Imagine a world where most of the global adult population consume a gentle, natural, herbal drug every day that contains psychoactive compounds that relax and revive them. It is often consumed in a social ritual of bonding, conversation and empathy. And this is seen as quite unremarkable.
There are occasional reports of scientists discovering surprising health benefits. Although few are that surprised as it is seen in common sense terms as an essential antidote to the alienating speed and pressures of modern life. This makes for household name brands that trade on their ‘niceness’. And with sales running into the billions they can afford to advertise in expensive media like commercial TV. Which is apt because people do love to enjoy this product curled up on the sofa during the ad breaks.
That world already exists.

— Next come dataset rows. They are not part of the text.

/-- R220, R221, R231: once no operation of the gang names the slot or the tile, ORLS and ARLS unclaim it, ACLR clears a claimed
tile in the mode of its type, and ASTAT reads a tile's status word, 0 for an unclaimed one, which `.clr` then clears. -/
def ReleaseClearAndStatus : Prop :=
  (∀ f s c, Issues (.orls f) s c → c.active ≠ 0 →
    let n := uniformOf (s.core s.cur) f.a
    n < c.l.lrec.slots → s.slotBusy c.gi n = false →
    ∃ t, exec (.orls f) s = .next t ∧ TileFrame (.orls f) c s t ∧ SameRegs s t ∧ slotIn t c.gi n = none
      ∧ (∀ m, tileIn t c.gi m = tileIn s c.gi m) ∧ ∀ m, m ≠ n → slotIn t c.gi m = slotIn s c.gi m)
  ∧ (∀ f s c, Issues (.arls f) s c → c.active ≠ 0 →
    let n := uniformOf (s.core s.cur) f.a
    n < c.l.lrec.tiles → s.tileBusy c.gi n = false →
    ∃ t, exec (.arls f) s = .next t ∧ TileFrame (.arls f) c s t ∧ SameRegs s t ∧ tileIn t c.gi n = none
      ∧ (∀ m, slotIn t c.gi m = slotIn s c.gi m) ∧ ∀ m, m ≠ n → tileIn t c.gi m = tileIn s c.gi m)
  ∧ (∀ f s c, Issues (.aclr f) s c → c.active ≠ 0 →
    let n := uniformOf (s.core s.cur) f.a
    n < c.l.lrec.tiles → tileIn s c.gi n ≠ none → s.tileBusy c.gi n = false →
    ∃ t, exec (.aclr f) s = .next t ∧ TileFrame (.aclr f) c s t ∧ SameRegs s t
      ∧ (∃ x, tileIn t c.gi n = some x ∧ clearTile x (if f.ty = .f64 then .f64 else if f.ty = .s32 then .s32 else .f32))
      ∧ (∀ m, slotIn t c.gi m = slotIn s c.gi m) ∧ ∀ m, m ≠ n → tileIn t c.gi m = tileIn s c.gi m)
  ∧ ∀ f s c, Issues (.astat f) s c → c.active ≠ 0 →
    let n := uniformOf (s.core s.cur) f.a
    let c' := c.openedIn (.astat f) s
    n < c.l.lrec.tiles → s.tileBusy c.gi n = false →
    ∃ t, exec (.astat f) s = .next t ∧ TileFrame (.astat f) c s t
      ∧ (∀ m, slotIn t c.gi m = slotIn s c.gi m) ∧ (∀ m, m ≠ n → tileIn t c.gi m = tileIn s c.gi m)
      ∧ tileIn t c.gi n = (tileIn s c.gi n).map (fun x => if f.sub.getLsbD 0 then { x with status := 0 } else x)
      ∧ ∀ b, f.dst = .k b → (t.core s.cur).getK b.toNat = ⟨match tileIn s c.gi n with
          | none => 0
          | some x => BitVec.ofNat 64 (512 + 128 * (match x.mode with | .f32 => 0 | .s32 => 1 | .f64 => 2) + x.status.toNat),
        c'.forcedAny c'.w.c⟩

end Sys2Proof.Claims

open Sys2Proof Sys2Proof.Machine Sys2Proof.Claims in
/-- R220, R221: OCLM and ACLM claim an unclaimed slot or tile and clear it, or return 0 and change nothing; a number that
the gang does not own takes SLOT with the number. R220, R221, R231: once no operation of the gang names the slot or the
tile, ORLS and ARLS unclaim it, ACLR clears a claimed tile in the mode of its type, and ASTAT reads a tile's status word, 0
for an unclaimed one, which `.clr` then clears. That the results of a claim and ASTAT's are P under a P guard is the model's reading [14]. -/
def Obligations.ClaimsAndReleases : Prop := SlotAndTileClaims ∧ ReleaseClearAndStatus

namespace Sys2Proof.Claims

open Sys2Proof Sys2Proof.Machine

/-- Element k of a slot row under an operand type (R79, R80, R222); an integer is its exact value. -/
def slotElement (o : OSlot) (t : Ty) (row k : Nat) : FVal :=
  let byte (off n : Nat) : Nat := leNat ((List.range n).map fun j => FMap.get 0 o.data (128 * row + off + j))
  if t = .b4 then
    let scale := byte 64 1
    (b4Elem (scale / 64) (byte (k / 2) 1 / 16 ^ (k % 2) % 16)).scale ((scale % 64 : Nat) - 32)
  else if t.isInt then FVal.ofInt (intOf t (byte (k * (t.width / 8)) (t.width / 8)))
  else FVal.decode t.fmt (byte (k * (t.width / 8)) (t.width / 8))

/-- The A operand's row m of quarter q (R227); for MMAS, the stored values spread by the metadata's masks (R230). -/
def aElement (x : Mma) (g : Gang) (q m k : Nat) : FVal :=
  let o := (FMap.get none g.slots (x.a % 32)).getD {}
  let row := x.a / 32 % 256 + q * x.m + m
  match x.meta_ with
  | none => slotElement o x.t row k
  | some d =>
    let ms := (FMap.get none g.slots (d % 32)).getD {}
    let mask := (FMap.get 0 ms.data (128 * (d / 32 % 256 + q * x.m + m) + k / 8)).toNat
    let before := (List.range (k % 8)).countP fun p => mask.testBit p
    if mask.testBit (k % 8) ∧ before < x.sparse then slotElement o x.t row (x.sparse * (k / 8) + before) else .fin false 0 0

/-- The B operand from the north or the west edge (R229). -/
def bElement (x : Mma) (g : Gang) (k n : Nat) : FVal :=
  let o := (FMap.get none g.slots (x.b % 32)).getD {}
  if x.b.testBit 5 then slotElement o x.t (x.b / 64 % 256 + k) n else slotElement o x.t (x.b / 64 % 256 + n) k

/-- Whether a sector that holds one of the first n elements of a slot row is P; a B4 row's scale byte stands in its third (R80, R100,
R222). -/
def rowP (o : OSlot) (t : Ty) (row n : Nat) : Bool :=
  ((List.range n).any fun k => FMap.get false o.tags (4 * row + (if t = .b4 then k / 2 else k * (t.width / 8)) / 32))
  || (t = .b4 && FMap.get false o.tags (4 * row + 2))

/-- Whether a sector read for row m of quarter q is P: of the A operand, and for MMAS of the metadata row that spreads it. -/
def aRowP (x : Mma) (g : Gang) (q m : Nat) : Bool :=
  let o := (FMap.get none g.slots (x.a % 32)).getD {}
  let row := x.a / 32 % 256 + q * x.m + m
  match x.meta_ with
  | none => rowP o x.t row x.k
  | some d => rowP o x.t row (x.k / 8 * x.sparse)
      || rowP ((FMap.get none g.slots (d % 32)).getD {}) .n8 (d / 32 % 256 + q * x.m + m) (x.k / 8)

/-- Whether a sector read of the B operand is P. -/
def bP (x : Mma) (g : Gang) : Bool :=
  let o := (FMap.get none g.slots (x.b % 32)).getD {}
  if x.b.testBit 5 then (List.range x.k).any fun k => rowP o x.t (x.b / 64 % 256 + k) x.n
  else (List.range x.n).any fun n => rowP o x.t (x.b / 64 % 256 + n) x.k

/-- The bits of a tile's status that sticky flags raise (R231). -/
def statusOf (f : Flags) : BitVec 6 := BitVec.ofNat 6 ((f.getLsbD 2).toNat + 2 * (f.getLsbD 4).toNat + 4 * (f.getLsbD 5).toNat
  + 8 * (f.getLsbD 6).toNat + 16 * (f.getLsbD 7).toNat)
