/-- ADRN with every array and the clear, its bias at the end of local memory, and WUPD over a row; of CPYR two sources of two
elements. -/
theorem premises_EnginesPerform_drains :
    (let i : Instr := .adrn (rf (.k 1) (.k 2) (.k 3) (.k 4) .s8 0x40 (space := .l))
     let R := record [(0, 8, 3000), (8, 8, 3072), (0x10, 8, 3584), (0x1C, 4, 0x9020)]
     let o := { anOp i (2 ^ 11) 0 64 2048 0 with rows := drainedRows 1, record := R }
     let s := running o
     fresh s o && (tileIn s 0 0).any (fun x => x.mode == .f32 && o.rows.length == 1 && o.rows.all (·.1.length == 128))
       && recField R 0x1C 4 == 0x9020 && Ty.ofCode (0x9020 / 2 ^ 12 % 16) == some .f32 && lies s o .l 3000 1 false (localPlace 3000)
       && (List.range 128).all fun j => lies s o .l (3072 + j) 1 false (localPlace (3072 + j))
         && lies s o .l (3584 + 4 * j) 4 false (localPlace (3584 + 4 * j)) && lies s o .l (4 * j) 4 true (localPlace (4 * j))) = true
    ∧ (let i : Instr := .wupd (rf (.k 1) (.k 2) (.k 4) (.k 4) .f32 0x40 (space := .l))
       let o := { anOp i (2 ^ 11) 0 0x3F800000 2048 0 with rows := drainedRows 1 }
       let s := running o
       fresh s o && (tileIn s 0 0).any (fun x => x.mode == .f32) && (List.range 32).all fun g =>
         lies s o .l (16 * g) 16 false (localPlace (16 * g)) && lies s o .l (16 * g) 16 true (localPlace (16 * g))) = true
    ∧ (let i : Instr := .cpyr (rf (.v 0) (.k 2) (.k 3) (.k 4) .f32 0x41 (.k 5) (space := .l))
       let o := anOp i 0 0 512 2048 (2 * 2 ^ 32 + 1)
       let s := running o
       fresh s o && (List.range 2).all fun e => lies s o .l (4 * e) 4 true (localPlace (4 * e))
         && (List.range 2).all fun k => lies s o .l (512 + 16 * k + 4 * e) 4 false (localPlace (512 + 16 * k + 4 * e))) = true := by
  decide +kernel

/-- ISECT over two streams of two elements, one pair kept; DCORM over one row, REFUSED, settled and corrected. -/
theorem premises_EnginesPerform_records :
    (let i : Instr := .isect (rf (.v 0) (.v 0) (.k 3) (.k 4) .s8 0x40)
     let R := record [(0, 8, vault), (8, 8, vault + 64), (0x10, 4, 2), (0x14, 4, 2), (0x18, 8, vault + 128), (0x20, 4, 1), (0x24, 4, 1)]
     let o := { anOp i 0 0 (BitVec.ofNat 64 (vault + 512)) 2048 0 with record := R }
     let s := running o
     fresh s o && R.length == 64 && recField R 0x10 4 == 2 && recField R 0x24 4 == 1 && recField R 0x28 8 == 0 && recField R 0x38 8 == 0
       && (List.range 2).all (fun j => lies s o .g (vault + 8 * j) 8 false (vaultPlace (8 * j))
         && lies s o .g (vault + 64 + 8 * j) 8 false (vaultPlace (64 + 8 * j)))
       && lies s o .g (vault + 128) 8 true (vaultPlace 128) && lies s o .g (vault + 512 + 0x30) 8 true (vaultPlace 560)) = true
    ∧ ([(4, 0, 0), (0, 0, 0), (0, 0x3FF0000000000000, 1)] : List (Nat × Nat × Nat)).all (fun x =>
      let f : RegForm := rf (.v 0) (.v 0) (.k 3) (.k 4) .f32 0x40
      let o := anOp (.dcorm f) 0 0 (BitVec.ofNat 64 (vault + 512)) 2048 0
      let fields : List (Nat × Nat × Nat) := [(0, 8, vault), (8, 8, vault + 64), (0x10, 8, vault + 128), (0x18, 8, vault + 192),
        (0x20, 4, 1), (0x24, 4, 1), (0x28, 4, 1), (0x2C, 4, x.2.2)]
      let s := put ((64, 8, x.2.1) :: fields.map fun y => (512 + y.1, y.2)) { running o with lmem := FMap.setN 0 [] 2056 (leBytes 4 x.1) }
      fresh s o && s.launches.length == 1 && (match s.readRecord o .g (vault + 512) 64 with
          | .ok R => R == record fields
          | .error _ => false)
        && lies s o .l 2056 4 false (localPlace 2056) && lies s o .l 2056 8 true (localPlace 2056)
        && lies s o .l 2064 8 false (localPlace 2064) && lies s o .l 2064 16 true (localPlace 2064)
        && valueAt s (localPlace 2056) 4 == x.1
        && (List.range 4).all (fun j => lies s o .g (vault + 128 + 8 * j) 8 false (vaultPlace (128 + 8 * j))
          && lies s o .g (vault + 128 + 8 * j) 8 true (vaultPlace (128 + 8 * j)))
        && lies s o .g (vault + 64) 8 false (vaultPlace 64) && lies s o .g vault 8 false (vaultPlace 0)
        && lies s o .g (vault + 192) 4 false (vaultPlace 192)) = true
    ∧ ([(0, 0), (0x3FF0000000000000, 1)] : List (Nat × Nat)).map (fun x =>
      let d (n : Nat) : FVal := FVal.decode Ty.f64.fmt n
      let v := outcome false x.2 0x80 3 0 0 0 [residual [(d 0).mul (d 0)] (d x.1)] [bound [(d 0).mul (d 0)] (d x.1)]
      (v.corrects, v.settles)) = [(false, true), (true, false)]
    ∧ ([.ready, .barrier .gang] : List Block).all (fun b =>
      let s := (running (anOp (.dcorm (rf)) 0 0 0 0 0)).modCore 0 fun k => { k with frontier := [⟨0xFFFFFFFF, 0x10000000000, 0, b⟩] }
      (nth s.warps 0).any fun w => w.gang == 0 && !w.ended && w.live != 0 && w.pending.isEmpty
        && w.c.frontier.any Split.issues == (b == .ready)) = true := by decide +kernel
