-- ==== Sys2Proof/Word.lean ====
section
/-! DEFINITION. The machine's word types (spec 00_scope.md R5 and R7, 30_encoding.md R76). -/

namespace Sys2Proof

/-- A word: 32 bits, of a register, an ALU input, a bus, a data-memory cell or an immediate (R5 `XLEN`, R7). -/
abbrev Word := BitVec 32

/-- One entry of instruction memory: the 48-bit instruction word of R76. -/
abbrev InstrWord := BitVec 48

/-- A value sent to the output port: 21 bits (R5 `CP_BITS`, R35). -/
abbrev OutChar := BitVec 21

end Sys2Proof
end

And the product is tea.
Which contains not only caffeine but also theobromine, theophylline and other psychoactive drugs that lead to tea (not coffee) being what is given to shock victims – because of its relaxing properties. Admittedly it’s a mild high. But one people would find hard to do without? Chocolate could be another reference point, containing psychoactive compounds that increase circulation and produce “bliss”. Taken in the heady brews the Mayans used to enjoy, cacao is properly intoxicating. While Casanova was only the first of many to espouse its seductive aphrodisiac properties.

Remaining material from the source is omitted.